What are the enablers to get there? And how far has the market come today?

There’s already exciting work happening in the solar space – both on the consumer side and on the business side.

For consumers, you’ve got players like Tibber offering (virtual) storage where surplus solar production from their customers is distributed to other Tibber customers who need to buy additional electricity, which saves money for both producers and consumers on the Tibber side. As more customers become aware of such innovations, they’ll start asking their current providers what they can offer that can match Tibber. This will drive adoption, although over a longer timeframe.
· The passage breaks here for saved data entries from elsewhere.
-- ==== Sys2Proof/Machine/LayoutV3.lean ====
section
/-! DEFINITION. The V3 layout (spec/42_layout_v3.md R140 to R147). -/

namespace Sys2Proof.Machine

/-- READ.HUMID on V3 (R141). -/
def v3Humid (s : State) : State := finish (fieldU8 s.payload 1 0 5000 none) s

/-- The V3 temperature of bytes 2 and 3: sign, whole degrees, hundredths (R142). The test `whole > 127` is kept as the
rule writes it; it never holds (R148). -/
def v3Temperature (b2 b3 : Byte) : Reading :=
  let pat := b2 ++ b3
  let whole : Nat := (b2.extractLsb' 0 7).toNat
  if whole > 127 ∨ b3.toNat > 99 then absentReading pat
  else
    let mag : Int := (whole * 100 + b3.toNat) * 100
    { valid := true, result := wrap32 (if b2.getLsbD 7 then -mag else mag), raw := pat, ovf := false }

/-- READ.TEMP on V3 (R142). -/
def v3Temp (s : State) : State := finish (v3Temperature s.payload[2] s.payload[3]) s

/-- READ.PRESS on V3 (R143). -/
def v3Press (s : State) : State := finish (fieldU16 s.payload 4 50000 100 none) s

/-- READ.ACCX on V3 (R144). -/
def v3Accx (s : State) : State := finish (fieldS16 s.payload 6 0 10 none) s

/-- READ.ACCY on V3 (R145). -/
def v3Accy (s : State) : State := finish (fieldS16 s.payload 8 0 10 none) s

/-- READ.ACCZ on V3 (R146). -/
def v3Accz (s : State) : State := finish (fieldS16 s.payload 10 0 10 none) s

/-- READ.BATT on V3 (R147). -/
def v3Batt (s : State) : State := finish (fieldU16 s.payload 12 0 10 none) s

end Sys2Proof.Machine
end

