-- ==== Sys2Proof/Certificates/Slice0/Obligations.lean ====
section
/-! DEFINITION. The statements for the provers. Each docstring names the rule or the section of spec/ it rests on. Where it
says DERIVED, the spec marks the sentence as its own inference or the statement joins several rules. -/

open Sys2Proof Sys2Proof.Machine

/-! ## Encoding -/

/-- DERIVED from R88: the 22 words of the opcode map, each decoded. -/
def Obligations.OpcodeMapDecodes : Prop :=
  decode 0x0000 = .ok .nop ∧ decode 0x0100 = .ok .clear ∧
  decode 0x1000 = .ok .decU16 ∧ decode 0x1100 = .ok .decS16 ∧ decode 0x1200 = .ok .decBm ∧
  decode 0x2000 = .ok .select ∧
  decode 0x2103 = .ok .constructV3 ∧ decode 0x2105 = .ok .constructV5 ∧
  decode 0x21C5 = .ok .constructC5 ∧ decode 0x2108 = .ok .constructV8 ∧
  decode 0x3000 = .ok .readTemp ∧ decode 0x3001 = .ok .readHumid ∧ decode 0x3002 = .ok .readPress ∧
  decode 0x3003 = .ok .readAccx ∧ decode 0x3004 = .ok .readAccy ∧ decode 0x3005 = .ok .readAccz ∧
  decode 0x3006 = .ok .readBatt ∧ decode 0x3007 = .ok .readTxpwr ∧ decode 0x3008 = .ok .readMove ∧
  decode 0x3009 = .ok .readSeq ∧ decode 0x300A = .ok .readAddr ∧ decode 0x3100 = .ok .verify

/-- DERIVED from R80, R83 and R88: over all 65536 words, a word decodes to a command exactly when it is that command's
word. So every command has one word, no word has two commands, and no bit of a word is dropped. -/
def Obligations.DecodeEncodeExact : Prop :=
  ∀ (w : Half) (i : Instr), decode w = .ok i ↔ encode i = w

/-- R84, with the ARG lists of R85 and R86: the legal words, by opcode and argument, and the well-formedness check
agrees. -/
def Obligations.LegalWordsByOpcode : Prop :=
  ∀ op arg : Byte,
    ((∃ i, decode (commandWord op arg) = .ok i) ↔
      (op ∈ [0x00#8, 0x01#8, 0x10#8, 0x11#8, 0x12#8, 0x20#8, 0x31#8] ∧ arg = 0x00) ∨
      (op = 0x21 ∧ arg ∈ [0x03#8, 0x05#8, 0xC5#8, 0x08#8]) ∨
      (op = 0x30 ∧ arg.toNat ≤ 10)) ∧
    (wordLegal op arg = true ↔ ∃ i, decode (commandWord op arg) = .ok i)

/-- R232: a CMD write that forms an illegal word completes with code 8 and has no other effect; the word stays in CMD and
CMD_ARG. -/
def Obligations.IllegalWordOnlyReports : Prop :=
  ∀ (s : State) (op : Byte) (rest : List HostAction),
    s.pending = .write 0x50 op :: rest →
    (∀ i, decode (commandWord op s.cmdArg) ≠ .ok i) →
    step s = .next (afterError 8 { s with cmd := op, pending := rest, response := .done })

/-! ## The step -/

/-- R82: a CMD write stores op, forms the word with CMD_ARG, and either runs the decoded command's rule to its end or
completes with ILLEGAL_COMMAND, all in one step. What the step adds around `exec`: the action is no longer pending, the
bus answers a write, CMD holds op. -/
def Obligations.StepRunsDecodedCommand : Prop :=
  ∀ (s : State) (op : Byte) (rest : List HostAction),
    s.pending = .write 0x50 op :: rest →
    let s' := { s with cmd := op, pending := rest, response := .done }
    (∀ i, decode (op ++ s.cmdArg) = .ok i → step s = exec i s') ∧
    (∀ e, decode (op ++ s.cmdArg) = .error e → step s = .next (afterError 8 s')) ∧
    (∃ t, step s = .next t)

/-- DERIVED from R59, R82, R266 and R272: every step of every state answers a next state, and serves exactly one action. The
list of pending actions, and the step with nothing pending, are the model's choice (log entry 1); so are that no step
changes the parameters (log entry 3) and that `rst` keeps the parameters and the actions after it (log entry 10). -/
def Obligations.EveryStepCompletes : Prop :=
  ∀ s : State, ∃ t, step s = .next t ∧ t.pending = s.pending.tail ∧ t.cfg = s.cfg

/-- DERIVED from R266, R267 and R272: a host program of n accesses ends after n steps, with no work left, and then the core
stays as it is. The list of pending accesses, and a step where none is pending, are the model's choice (log entry 1); so
is the idle answer of the bus after such a step (log entry 2). -/
def Obligations.HostProgramEnds : Prop :=
  ∀ s : State, ∃ t : State,
    Host.Core.run Sys2Proof.core s.pending.length s = .next t ∧ t.pending = [] ∧
      ∀ n, Host.Core.run Sys2Proof.core (n + 1) t = .next { t with response := .idle }

/-! ## Invariants -/

/-- DERIVED from R29 to R33 (R32 is the spec's inference): every step keeps the invariant of the instance and its cache. -/
def Obligations.StepKeepsInstanceInv : Prop :=
  ∀ s t : State, InstanceInv s → step s = .next t → InstanceInv t

/-- DERIVED from R35 to R39 and R225 to R227: every step keeps the invariant of the status and output registers. -/
def Obligations.StepKeepsStatusInv : Prop :=
  ∀ s t : State, StatusInv s → step s = .next t → StatusInv t

/-- DERIVED from R260 and R261: the state after reset meets both invariants. -/
def Obligations.ResetMeetsInvariants : Prop := InstanceInv State.reset ∧ StatusInv State.reset

/-- R36: ERRLOG[k-1] is set by a completion with code k; CLEAR and reset clear ERRLOG; nothing else changes it. -/
def Obligations.ErrlogIsSticky : Prop :=
  (∀ (i : Instr) (s t : State), exec i s = .next t → i ≠ .clear →
    t.errlog = if t.status.err = 0 then s.errlog else s.errlog ||| (1#8 <<< (t.status.err.toNat - 1))) ∧
  (∀ s t : State, exec .clear s = .next t → t.errlog = 0) ∧
  (∀ (op : Byte) (s t : State), startCommand op s = .next t →
    (∀ i, decode (commandWord op s.cmdArg) ≠ .ok i) → t.errlog = s.errlog ||| (1#8 <<< 7)) ∧
  (∀ (a : HostAction) (s t : State), serve a s = .next t → (∀ v, a ≠ .write 0x50 v) →
    t.errlog = if a = .reset then 0 else s.errlog) ∧
  State.reset.errlog = 0

/-! ## Frames -/

/-- DERIVED from R60 (the input registers), R41 and R226, R227, R108, R216 and 40_primitives.md section 2 (the operand
registers, CMD and CMD_ARG: no completion and no command's rule writes them): no command writes an input register, an
operand register, CMD or CMD_ARG. Nor does one change the model's own fields (log entries 1, 2 and 3). -/
def Obligations.CommandsKeepInputsAndOperands : Prop :=
  ∀ (i : Instr) (s t : State), exec i s = .next t →
    (t.payload = s.payload ∧ t.plen = s.plen ∧ t.devid = s.devid ∧ t.devidLen = s.devidLen ∧
      t.passwd = s.passwd ∧ t.passLen = s.passLen) ∧
    (t.opa = s.opa ∧ t.opmask = s.opmask ∧ t.opinv = s.opinv ∧ t.opctrl = s.opctrl ∧
      t.opoff = s.opoff ∧ t.opmul = s.opmul) ∧
    (t.cmd = s.cmd ∧ t.cmdArg = s.cmdArg ∧ t.pending = s.pending ∧ t.response = s.response ∧ t.cfg = s.cfg)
For businesses, you’re basically looking at it from the other side of the coin: as more buyers are considering the switch to solar backed by storage, the market will no doubt evolve as the solar providers themselves will be forced to further develop their offerings to be able to stand out from the crowd. And for customers that already have solar and storage implemented: a competent solar provider will have designed their system in such a way that future software updates can maximise the overall system yield even further.

So if you are a company currently looking into solar to power your operations, what should you think about when it comes to storage + digital today? 

If you’ve done your due diligence, you might conclude that it would be wise to wait just a little bit longer before you invest in solar, and you’d get that “next generation” of storage capabilities from day 1. I believe this is a fallacy – especially in the world of PPAs.

Remember that the evolution of storage (and software!) will only accelerate from here on. I recommend that you find a partner that you can trust knows solar not just today, but also tomorrow. Such a partner will either have a storage offering already, or they’ll be able to add it later – when the financials of doing so are sound for both parties.

Personally, I’d also make sure that the partner you go with has a software-first mindset. Or to put it another way: it’s relatively straightforward to add hardware (like storage) to an existing installation, but the overall yield can’t be optimised unless you keep pushing the limits for the software that connects it with the market, your forecasts, etc.

Mattias Arrelid, Chief Product Officer at Alight

Prior to joining Alight, Mattias spent more than 10 years at Spotify – most recently as their Head of Content Platform. In this role, Mattias led some of the most integral products that powers Spotify’s audio catalog – ranging from ingestion of music and podcasts to systems that auto-discovers and organises knowledge about creators and content.

As Alight’s Chief Product Officer, Mattias looks at the combination of solar power, storage and digital capabilities in order to maximize efficiency, savings and sustainability value from our customer’s solar projects.

Notes

[1] There’s always been software present in the solar space, but the various pieces have traditionally been working in Think logging of production data for the panels, battery management systems trying to optimise the lifecycle for the storage capabilities, and so on.

[2] The platforms enabling transactions on the main grids (like Nordpool) may not expose the data needed to perform such optimisations today, but they are constantly evolving.